Suppose you flip a fair coin 100 times. Use Markov’s and Chebyshev’s inequalities to approximate the probability of seeing 60 or more heads.

Far away stars

• Suppose that a radio telescope can measure the distance to a star.
• But due to atmospheric conditions, instrumental error, and movements of the earth, each measurement is a random variable with mean \(\mu\) light years (the true distance) and variance \(4\) (square) light years.
• An astronomer plans to take \(n\) independent measurements of the distance and use their average \(\overline{X}_n\) as an estimate for the true distance.

Exercise 3

How many measurements should the astronomer make if they want the probability of a mismeasurement larger than 1 light year to be no more than 0.01?

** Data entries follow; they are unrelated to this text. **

/-- `SCALAR_LOAD`: the value is there after 3 cycles (R22). -/
def execScalarLoad (f : LoadF) (s : State) : Out :=
  .next (s.onCore (wOf (encLoad f).toNat) (fun n =>
    match s.localLoad n (scalarEa (s.xr f.rs1) f.off) (accSize f.f3) with
    | .inl (cause, v) => s.trapHere cause v
    | .inr v => (s.setXr f.rd (extend f.f3 v)).retire (RvLen f.enc) 3))

/-- `SCALAR_STORE`. -/
def execScalarStore (f : StoreF) (s : State) : Out :=
  .next (s.onCore (wOf (encStore f).toNat) (fun n =>
    let a := scalarEa (s.xr f.rs1) f.off
    let k := accSize f.f3
    if a % k ≠ 0 then s.trapHere 0x0F (wOf a)
    else if a < 0x80000 then
      (s.spadWrite n a (leBytes k (s.xr f.rs2).toNat)).retire (RvLen f.enc) 1
    else if ((s.fg n).viewByte a).isSome then s.trapHere 0x09 (wOf a)
    else s.trapHere 0x10 (wOf a)))

/-! ## FENCE, FENCE.I, ECALL, EBREAK (R106 to R109) -/

/-- `FENCE`: scalar accesses are already performed in order, so only its cycle is visible. -/
def execFence (_ : FenceF) (s : State) : Out := .next (s.retire 4 1)

/-- `FENCE.I` drops the core's instruction cache (R107). -/
def execFenceI (f : FenceF) (s : State) : Out :=
  .next (s.onCore (wOf (encFence f 1).toNat) (fun n => (s.setCore n { s.core n with icache := [] }).retire 4 16))

/-- `ECALL` (R108, R339).  An offset that is neither aligned nor in range is misaligned (notes/assumptions/54.md). -/
def execEcall (s : State) : Out :=
  .next (s.onCore 0x73 (fun n =>
    let c := s.fg n
    let a := (s.xr 11).toNat
    if a % 64 ≠ 0 then s.trapHere 0x0F (wOf a)
    else if a / 2 ^ 19 ≠ 0 then s.trapHere 0x10 (wOf a)
    else
      match s.leasedAt n a 64 with
      | some b => s.trapHere 0x02 (wOf b)
      | none =>
        if s.spadPoison n a 64 then s.trapHere 0x0A (wOf a)
        else if (s.core n).ecall.isSome then (s.setXr 10 4).retire 4 2
        else
          let m := ctrlMsg (s.xr 10) (wOf (c.ident.taskid.toNat * 2 ^ 32 + n / 256 * 2 ^ 8 + n % 256))
            (s.jobid c.ident.job) 1 (s.spadRead n a 64)
          if portUsed (s.port 1) + msgSpace m ≤ 131072 then
            let s1 := s.setPort 1 (s.port 1 ++ [m])
            let s2 := s1.setCore n { s1.core n with ecall := some ((s.xr 12).setWidth 8, wOf a) }
            (s2.setXr 10 0).retire 4 2
          else (s.setXr 10 4).retire 4 2))

/-- A breakpoint of a given length (R109): a resume continues past it. -/
def State.breakAt (s : State) (len : Nat) : State :=
  let s1 := s.trapHere 0x0C s.pc
  match s.cur with
  | .core n => s1.modFg n (fun c => { c with bpkLen := len })
  | .thread _ => s1

/-- `EBREAK` raises breakpoint (R109). -/
def execEbreak (s : State) : Out := .next (s.breakAt 4)
def execCEbreak (s : State) : Out := .next (s.breakAt 2)

/-! ## Control and status registers (R42 to R45, R332) -/

/-- The identity and clock CSRs and the others of a core, read (R42). -/
def State.csrRead (s : State) (n : Nat) (k : Nat) : Option Word :=
  let c := s.fg n
  if k = 0x800 then some c.csr.vfmode
  else if k = 0x801 then some c.csr.vflags
  else if k = 0x802 then some c.csr.tvec
  else if k = 0x803 then some c.csr.tcause
  else if k = 0x804 then some c.csr.tepc
  else if k = 0x805 then some c.csr.tval
  else if k = 0x806 then some c.csr.dlesc
  else if k = 0x807 then some c.csr.sdl
  else if k = 0x808 then some c.csr.srseed
  else if 0x810 ≤ k ∧ k ≤ 0x817 then some (tget 0 c.regs.tcfg (k - 0x810))
  else if 0x820 ≤ k ∧ k ≤ 0x82F then some (tget 0 c.csr.bfmt (k - 0x820))
  else if k = 0xCC0 then some s.ccyc
  else if k = 0xCC1 then some (s.jtime c.ident.job)
  else if k = 0xCC2 then some (wOf (s.dcyc c))
  else if k = 0xCC3 then some (wOf (n % 256))
  else if k = 0xCC4 then some (wOf (n % 256 / 4))
  else if k = 0xCC5 then some (wOf (n / 256))
  else if k = 0xCC6 then some (wOf (n / 512))
  else if k = 0xCC7 then some (wOf s.pkgid)
  else if k = 0xCC8 then some (wOf s.podid.toNat)
  else if k = 0xCC9 then some (wOf c.ident.taskid.toNat)
  else if k = 0xCCA then some (wOf (s.jobid c.ident.job))
  else if k = 0xCCB then some (wOf (s.asidOf c.ident.job))
  else if k = 0xCCC then some c.csr.sbud
  else if 0xCD0 ≤ k ∧ k ≤ 0xCD3 then some (tget 0 c.csr.edl (k - 0xCD0))
  else none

Hint: recall that \(\mathbb{E}[ \overline{X}_n ] = \mathbb{E}[X_1]\) and \(\operatorname{Var}( \overline{X}_n ) = \operatorname{Var}(X_1)/n\).

Cauchy Schwarz Inequality

Theorem: Cauchy Schwarz for random variables

Let \(X\) and \(Y\) be two random variables with finite second moments. Then, \[|\mathbb{E}[XY]| \leq \sqrt{\mathbb{E}[X^2] \,\mathbb{E}[Y^2]}.\]

Corollary

Let \(X\) and \(Y\) be two random variables with finite second moments. Then, \[|\operatorname{Cov}(X, Y)| \leq \sqrt{\operatorname{Var}(X) \, \operatorname{Var}(Y)}.\]

If, in addition, \(\operatorname{Var}(X) > 0\) and \(\operatorname{Var}(Y) > 0\), then \[|\operatorname{Corr}(X, Y)| \leq 1.\]

Jensen’s Inequality

Recall that a function \(f: {\mathbb{R}}\to {\mathbb{R}}\) is convex if for any \(x, y \in {\mathbb{R}}\) and \(\lambda \in [0, 1]\), we have \[f(\lambda x + (1 - \lambda) y) \leq \lambda f(x) + (1 - \lambda) f(y).\]

Theorem

Let \(X\) be a random variable with finite mean and let \(f: {\mathbb{R}}\to {\mathbb{R}}\) be a convex function. Then, \[f(\mathbb{E}[X]) \leq \mathbb{E}[f(X)].\]

Questionable friendships

Exercise 4

Your friend offers to play the following game with you.

1. Your friend pays you $49 to roll 2 standard 6-sided dice.
2. If you see \(x\) pips, you pay your friend $\(x^2\).
3. Repeat as many times as you like, and your friend will keep paying you $49 each time.

How many times should you play this game? Justify your answer.

Followup on Jensen’s inequality

Exercise 5

Show that the variance of a random variable is always non-negative.